List all lines of the data that include the string "opMac".

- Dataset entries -
= Beginning of Section =
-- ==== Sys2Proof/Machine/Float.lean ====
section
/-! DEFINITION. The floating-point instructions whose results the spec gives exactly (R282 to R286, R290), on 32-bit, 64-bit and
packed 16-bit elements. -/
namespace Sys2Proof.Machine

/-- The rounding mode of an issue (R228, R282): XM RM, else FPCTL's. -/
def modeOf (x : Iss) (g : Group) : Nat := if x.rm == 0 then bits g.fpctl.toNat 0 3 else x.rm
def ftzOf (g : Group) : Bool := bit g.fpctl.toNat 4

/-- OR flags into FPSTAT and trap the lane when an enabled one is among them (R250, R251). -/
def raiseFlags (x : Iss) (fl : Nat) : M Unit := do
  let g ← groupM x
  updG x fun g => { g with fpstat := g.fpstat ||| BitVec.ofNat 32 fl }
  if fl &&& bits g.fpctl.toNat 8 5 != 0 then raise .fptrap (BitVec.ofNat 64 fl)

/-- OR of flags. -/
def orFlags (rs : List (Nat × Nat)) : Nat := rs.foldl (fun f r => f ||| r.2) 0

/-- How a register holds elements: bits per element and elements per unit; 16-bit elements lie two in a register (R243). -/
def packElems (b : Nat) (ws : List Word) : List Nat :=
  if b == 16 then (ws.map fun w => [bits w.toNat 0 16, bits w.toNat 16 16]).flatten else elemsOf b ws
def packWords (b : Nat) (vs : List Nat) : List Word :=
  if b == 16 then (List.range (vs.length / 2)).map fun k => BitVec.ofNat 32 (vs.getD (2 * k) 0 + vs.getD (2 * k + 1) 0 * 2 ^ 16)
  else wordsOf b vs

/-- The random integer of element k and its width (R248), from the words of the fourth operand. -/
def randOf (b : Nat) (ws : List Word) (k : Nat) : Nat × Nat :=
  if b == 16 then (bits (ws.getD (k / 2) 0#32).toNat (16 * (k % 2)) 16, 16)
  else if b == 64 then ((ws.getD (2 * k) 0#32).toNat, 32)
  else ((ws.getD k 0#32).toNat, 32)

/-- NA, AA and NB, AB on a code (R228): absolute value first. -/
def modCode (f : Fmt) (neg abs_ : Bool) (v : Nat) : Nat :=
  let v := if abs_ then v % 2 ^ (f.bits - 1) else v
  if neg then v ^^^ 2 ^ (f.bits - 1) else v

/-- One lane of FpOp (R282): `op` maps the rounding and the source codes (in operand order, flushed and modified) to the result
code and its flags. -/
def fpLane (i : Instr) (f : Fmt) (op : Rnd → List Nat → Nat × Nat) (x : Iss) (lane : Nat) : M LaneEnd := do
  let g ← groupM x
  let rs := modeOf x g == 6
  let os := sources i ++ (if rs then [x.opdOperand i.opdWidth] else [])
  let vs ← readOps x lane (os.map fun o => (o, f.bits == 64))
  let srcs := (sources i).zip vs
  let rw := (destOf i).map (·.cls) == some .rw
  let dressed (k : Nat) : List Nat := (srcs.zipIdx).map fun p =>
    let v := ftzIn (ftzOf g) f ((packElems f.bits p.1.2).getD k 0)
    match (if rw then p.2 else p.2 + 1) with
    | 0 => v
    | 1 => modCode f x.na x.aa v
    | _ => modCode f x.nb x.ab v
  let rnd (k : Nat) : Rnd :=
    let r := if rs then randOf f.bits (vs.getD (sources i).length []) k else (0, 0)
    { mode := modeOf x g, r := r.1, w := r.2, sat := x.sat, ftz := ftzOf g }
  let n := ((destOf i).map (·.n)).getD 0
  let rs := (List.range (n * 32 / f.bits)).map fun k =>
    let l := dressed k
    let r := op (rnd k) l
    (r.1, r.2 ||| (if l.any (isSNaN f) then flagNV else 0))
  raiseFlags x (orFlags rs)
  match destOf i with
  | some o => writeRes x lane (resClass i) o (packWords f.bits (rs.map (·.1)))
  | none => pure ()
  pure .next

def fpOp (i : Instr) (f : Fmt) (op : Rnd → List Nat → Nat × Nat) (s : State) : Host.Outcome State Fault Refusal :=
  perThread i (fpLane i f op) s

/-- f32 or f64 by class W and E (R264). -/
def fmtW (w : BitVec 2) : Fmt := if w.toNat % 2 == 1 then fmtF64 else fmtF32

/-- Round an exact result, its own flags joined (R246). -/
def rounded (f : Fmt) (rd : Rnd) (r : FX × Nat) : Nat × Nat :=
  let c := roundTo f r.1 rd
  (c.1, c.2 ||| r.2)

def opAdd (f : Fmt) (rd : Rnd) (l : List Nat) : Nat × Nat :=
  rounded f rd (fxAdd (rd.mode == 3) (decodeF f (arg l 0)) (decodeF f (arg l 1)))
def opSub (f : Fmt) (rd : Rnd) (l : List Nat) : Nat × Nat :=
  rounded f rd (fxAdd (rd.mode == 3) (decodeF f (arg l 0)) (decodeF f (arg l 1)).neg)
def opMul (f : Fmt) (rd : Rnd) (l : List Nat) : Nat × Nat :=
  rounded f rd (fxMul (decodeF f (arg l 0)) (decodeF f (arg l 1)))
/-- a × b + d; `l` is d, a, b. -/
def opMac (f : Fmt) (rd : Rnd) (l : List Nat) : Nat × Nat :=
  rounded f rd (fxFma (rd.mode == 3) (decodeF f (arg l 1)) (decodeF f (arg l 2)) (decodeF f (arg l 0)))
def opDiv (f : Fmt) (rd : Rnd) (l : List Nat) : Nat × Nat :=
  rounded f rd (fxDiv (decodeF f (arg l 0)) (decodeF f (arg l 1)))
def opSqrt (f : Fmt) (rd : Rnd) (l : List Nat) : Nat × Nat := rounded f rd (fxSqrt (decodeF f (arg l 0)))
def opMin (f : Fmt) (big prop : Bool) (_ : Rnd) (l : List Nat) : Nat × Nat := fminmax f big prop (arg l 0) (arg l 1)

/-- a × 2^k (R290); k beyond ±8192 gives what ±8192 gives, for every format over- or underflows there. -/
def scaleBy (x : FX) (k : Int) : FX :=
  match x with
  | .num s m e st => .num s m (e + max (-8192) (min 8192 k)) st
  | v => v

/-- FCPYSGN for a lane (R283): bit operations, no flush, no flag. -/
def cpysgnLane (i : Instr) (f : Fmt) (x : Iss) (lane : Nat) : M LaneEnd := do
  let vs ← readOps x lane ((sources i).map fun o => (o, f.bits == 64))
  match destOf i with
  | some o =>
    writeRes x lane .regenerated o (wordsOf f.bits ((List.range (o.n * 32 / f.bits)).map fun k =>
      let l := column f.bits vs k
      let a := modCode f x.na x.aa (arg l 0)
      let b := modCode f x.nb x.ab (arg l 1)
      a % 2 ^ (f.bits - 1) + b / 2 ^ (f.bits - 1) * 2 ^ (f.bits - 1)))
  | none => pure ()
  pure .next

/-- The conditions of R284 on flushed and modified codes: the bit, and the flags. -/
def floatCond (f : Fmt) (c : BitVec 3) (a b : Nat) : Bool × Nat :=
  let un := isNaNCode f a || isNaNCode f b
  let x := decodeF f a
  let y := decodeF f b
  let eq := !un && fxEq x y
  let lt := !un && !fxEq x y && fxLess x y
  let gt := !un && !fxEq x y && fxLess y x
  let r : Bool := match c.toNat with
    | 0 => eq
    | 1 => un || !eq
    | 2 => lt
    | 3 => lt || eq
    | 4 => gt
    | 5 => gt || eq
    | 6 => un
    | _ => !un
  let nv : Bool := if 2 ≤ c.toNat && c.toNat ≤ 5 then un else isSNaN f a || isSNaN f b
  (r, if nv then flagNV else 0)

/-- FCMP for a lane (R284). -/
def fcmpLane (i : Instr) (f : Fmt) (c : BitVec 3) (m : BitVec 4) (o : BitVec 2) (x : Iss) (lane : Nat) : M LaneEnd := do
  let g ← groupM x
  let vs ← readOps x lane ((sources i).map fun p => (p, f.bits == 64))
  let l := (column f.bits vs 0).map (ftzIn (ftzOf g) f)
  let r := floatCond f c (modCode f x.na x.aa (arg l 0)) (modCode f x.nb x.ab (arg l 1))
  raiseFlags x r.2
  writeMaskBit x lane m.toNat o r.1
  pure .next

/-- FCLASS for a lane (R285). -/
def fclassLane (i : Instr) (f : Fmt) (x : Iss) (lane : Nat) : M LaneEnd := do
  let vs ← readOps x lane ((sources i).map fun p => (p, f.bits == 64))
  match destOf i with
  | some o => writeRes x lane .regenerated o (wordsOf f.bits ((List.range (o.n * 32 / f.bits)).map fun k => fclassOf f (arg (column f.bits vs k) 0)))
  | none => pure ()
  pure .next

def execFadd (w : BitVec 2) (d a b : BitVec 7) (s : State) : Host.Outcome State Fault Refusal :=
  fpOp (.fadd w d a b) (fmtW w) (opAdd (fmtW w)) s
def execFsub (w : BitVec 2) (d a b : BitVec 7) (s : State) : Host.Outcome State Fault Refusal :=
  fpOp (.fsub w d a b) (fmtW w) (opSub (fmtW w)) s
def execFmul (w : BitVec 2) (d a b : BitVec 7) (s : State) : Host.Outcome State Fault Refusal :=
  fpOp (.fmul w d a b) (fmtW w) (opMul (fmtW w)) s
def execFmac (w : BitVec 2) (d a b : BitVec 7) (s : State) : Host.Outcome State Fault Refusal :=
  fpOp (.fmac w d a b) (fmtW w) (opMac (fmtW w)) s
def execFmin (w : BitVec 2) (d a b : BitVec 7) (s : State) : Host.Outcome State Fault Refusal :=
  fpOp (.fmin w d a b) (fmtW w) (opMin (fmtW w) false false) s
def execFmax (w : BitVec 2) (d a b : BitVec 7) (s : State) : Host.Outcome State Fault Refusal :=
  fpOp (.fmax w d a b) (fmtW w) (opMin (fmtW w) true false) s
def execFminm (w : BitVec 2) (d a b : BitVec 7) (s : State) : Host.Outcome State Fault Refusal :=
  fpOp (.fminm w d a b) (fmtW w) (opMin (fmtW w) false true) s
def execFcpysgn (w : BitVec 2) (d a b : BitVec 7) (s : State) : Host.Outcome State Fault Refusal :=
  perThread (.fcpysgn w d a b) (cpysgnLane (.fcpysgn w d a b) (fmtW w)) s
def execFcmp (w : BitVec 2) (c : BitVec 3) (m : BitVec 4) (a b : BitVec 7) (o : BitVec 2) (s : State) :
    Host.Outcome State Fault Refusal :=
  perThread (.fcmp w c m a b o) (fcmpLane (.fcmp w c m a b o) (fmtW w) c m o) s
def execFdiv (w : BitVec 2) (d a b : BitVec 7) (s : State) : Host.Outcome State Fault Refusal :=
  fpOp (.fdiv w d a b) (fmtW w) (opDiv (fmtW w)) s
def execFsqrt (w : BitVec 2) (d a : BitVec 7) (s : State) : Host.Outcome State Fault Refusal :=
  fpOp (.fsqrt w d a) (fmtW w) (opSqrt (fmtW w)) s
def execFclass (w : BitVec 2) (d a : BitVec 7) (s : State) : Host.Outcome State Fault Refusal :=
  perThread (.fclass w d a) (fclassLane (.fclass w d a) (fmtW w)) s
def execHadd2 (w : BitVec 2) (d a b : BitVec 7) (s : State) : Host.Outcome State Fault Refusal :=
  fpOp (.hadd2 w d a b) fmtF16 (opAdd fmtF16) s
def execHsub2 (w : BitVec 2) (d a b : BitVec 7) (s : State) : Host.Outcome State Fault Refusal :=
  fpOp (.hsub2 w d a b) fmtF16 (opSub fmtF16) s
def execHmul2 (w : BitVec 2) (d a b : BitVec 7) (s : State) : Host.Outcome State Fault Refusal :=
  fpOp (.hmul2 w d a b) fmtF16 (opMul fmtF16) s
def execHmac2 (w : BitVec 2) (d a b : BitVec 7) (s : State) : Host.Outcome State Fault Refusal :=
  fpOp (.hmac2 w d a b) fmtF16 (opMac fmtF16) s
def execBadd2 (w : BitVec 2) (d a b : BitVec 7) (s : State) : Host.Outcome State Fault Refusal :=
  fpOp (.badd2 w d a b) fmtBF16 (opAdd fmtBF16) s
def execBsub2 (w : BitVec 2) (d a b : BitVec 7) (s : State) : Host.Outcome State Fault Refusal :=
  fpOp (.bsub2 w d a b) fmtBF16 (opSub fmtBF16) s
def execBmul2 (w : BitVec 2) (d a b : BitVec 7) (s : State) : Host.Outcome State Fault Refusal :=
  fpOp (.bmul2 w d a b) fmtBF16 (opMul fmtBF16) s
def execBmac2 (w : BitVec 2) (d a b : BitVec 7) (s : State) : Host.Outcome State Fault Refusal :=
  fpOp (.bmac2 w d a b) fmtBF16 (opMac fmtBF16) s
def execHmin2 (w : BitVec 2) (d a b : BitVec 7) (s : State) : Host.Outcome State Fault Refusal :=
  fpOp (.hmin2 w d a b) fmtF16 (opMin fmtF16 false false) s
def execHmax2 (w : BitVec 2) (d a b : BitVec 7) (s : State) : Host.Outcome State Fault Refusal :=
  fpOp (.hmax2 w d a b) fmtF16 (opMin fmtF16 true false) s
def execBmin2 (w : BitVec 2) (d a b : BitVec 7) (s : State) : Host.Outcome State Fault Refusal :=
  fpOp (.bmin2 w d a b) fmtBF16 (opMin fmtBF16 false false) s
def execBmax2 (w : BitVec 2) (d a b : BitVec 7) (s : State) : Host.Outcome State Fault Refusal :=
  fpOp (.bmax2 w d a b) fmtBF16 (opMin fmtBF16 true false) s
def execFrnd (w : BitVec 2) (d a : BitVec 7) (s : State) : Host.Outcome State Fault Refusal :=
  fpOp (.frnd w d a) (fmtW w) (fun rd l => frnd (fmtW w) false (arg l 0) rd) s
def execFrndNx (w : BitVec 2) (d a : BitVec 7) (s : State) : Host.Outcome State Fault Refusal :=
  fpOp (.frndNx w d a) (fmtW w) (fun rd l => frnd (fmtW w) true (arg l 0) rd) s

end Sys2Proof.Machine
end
= End of Section =
= Beginning of Section =
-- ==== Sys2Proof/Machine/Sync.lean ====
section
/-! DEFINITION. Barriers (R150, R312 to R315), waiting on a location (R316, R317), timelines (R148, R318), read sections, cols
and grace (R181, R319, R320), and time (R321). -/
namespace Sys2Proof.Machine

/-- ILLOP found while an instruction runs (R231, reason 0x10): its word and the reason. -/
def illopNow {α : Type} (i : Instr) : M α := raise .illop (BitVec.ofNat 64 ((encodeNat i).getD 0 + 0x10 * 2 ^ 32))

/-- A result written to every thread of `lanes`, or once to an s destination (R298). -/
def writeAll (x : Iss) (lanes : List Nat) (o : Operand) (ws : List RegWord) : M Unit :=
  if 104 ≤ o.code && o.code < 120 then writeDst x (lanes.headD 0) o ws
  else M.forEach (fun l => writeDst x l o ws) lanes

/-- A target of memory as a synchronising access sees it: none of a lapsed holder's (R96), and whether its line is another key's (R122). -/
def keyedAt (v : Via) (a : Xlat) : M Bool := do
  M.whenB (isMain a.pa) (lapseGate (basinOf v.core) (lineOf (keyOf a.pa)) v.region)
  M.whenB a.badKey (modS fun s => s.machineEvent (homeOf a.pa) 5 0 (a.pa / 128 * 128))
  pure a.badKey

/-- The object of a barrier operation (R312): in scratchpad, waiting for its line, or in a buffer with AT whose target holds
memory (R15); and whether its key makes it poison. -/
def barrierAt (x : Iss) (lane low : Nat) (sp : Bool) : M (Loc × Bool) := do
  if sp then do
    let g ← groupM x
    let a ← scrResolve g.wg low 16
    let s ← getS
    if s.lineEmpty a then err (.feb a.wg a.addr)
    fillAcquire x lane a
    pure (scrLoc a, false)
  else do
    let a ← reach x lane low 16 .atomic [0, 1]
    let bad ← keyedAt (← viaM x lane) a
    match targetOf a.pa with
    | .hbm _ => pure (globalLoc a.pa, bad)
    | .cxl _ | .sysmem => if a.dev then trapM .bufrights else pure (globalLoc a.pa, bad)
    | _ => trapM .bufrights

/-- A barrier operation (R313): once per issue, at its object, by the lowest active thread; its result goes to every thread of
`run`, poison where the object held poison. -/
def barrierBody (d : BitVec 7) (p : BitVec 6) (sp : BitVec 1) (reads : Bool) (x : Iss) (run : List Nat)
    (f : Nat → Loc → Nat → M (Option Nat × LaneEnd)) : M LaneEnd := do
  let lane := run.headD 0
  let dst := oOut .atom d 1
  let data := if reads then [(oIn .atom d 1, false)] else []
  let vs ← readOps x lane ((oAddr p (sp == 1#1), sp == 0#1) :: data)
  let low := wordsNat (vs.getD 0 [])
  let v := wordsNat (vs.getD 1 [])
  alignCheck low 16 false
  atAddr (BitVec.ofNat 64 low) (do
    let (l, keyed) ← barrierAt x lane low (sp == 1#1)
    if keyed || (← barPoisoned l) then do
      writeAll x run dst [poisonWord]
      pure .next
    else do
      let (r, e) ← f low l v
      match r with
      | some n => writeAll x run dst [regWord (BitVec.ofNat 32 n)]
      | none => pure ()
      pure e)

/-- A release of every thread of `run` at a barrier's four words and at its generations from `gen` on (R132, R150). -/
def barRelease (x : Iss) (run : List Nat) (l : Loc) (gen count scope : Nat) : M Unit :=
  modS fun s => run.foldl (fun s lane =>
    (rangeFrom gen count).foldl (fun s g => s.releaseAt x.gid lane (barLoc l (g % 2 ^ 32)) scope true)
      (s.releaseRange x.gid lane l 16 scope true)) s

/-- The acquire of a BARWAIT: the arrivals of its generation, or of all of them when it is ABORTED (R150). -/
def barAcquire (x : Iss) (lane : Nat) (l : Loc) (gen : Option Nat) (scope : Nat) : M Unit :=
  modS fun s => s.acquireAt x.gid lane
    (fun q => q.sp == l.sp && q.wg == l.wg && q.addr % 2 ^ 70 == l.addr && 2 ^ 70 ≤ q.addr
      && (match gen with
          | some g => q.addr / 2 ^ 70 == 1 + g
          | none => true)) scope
= End of Section =
- Exercise output -
def opMac (f : Fmt) (rd : Rnd) (l : List Nat) : Nat × Nat :=
  fpOp (.fmac w d a b) (fmtW w) (opMac (fmtW w)) s
  fpOp (.hmac2 w d a b) fmtF16 (opMac fmtF16) s
  fpOp (.bmac2 w d a b) fmtBF16 (opMac fmtBF16) s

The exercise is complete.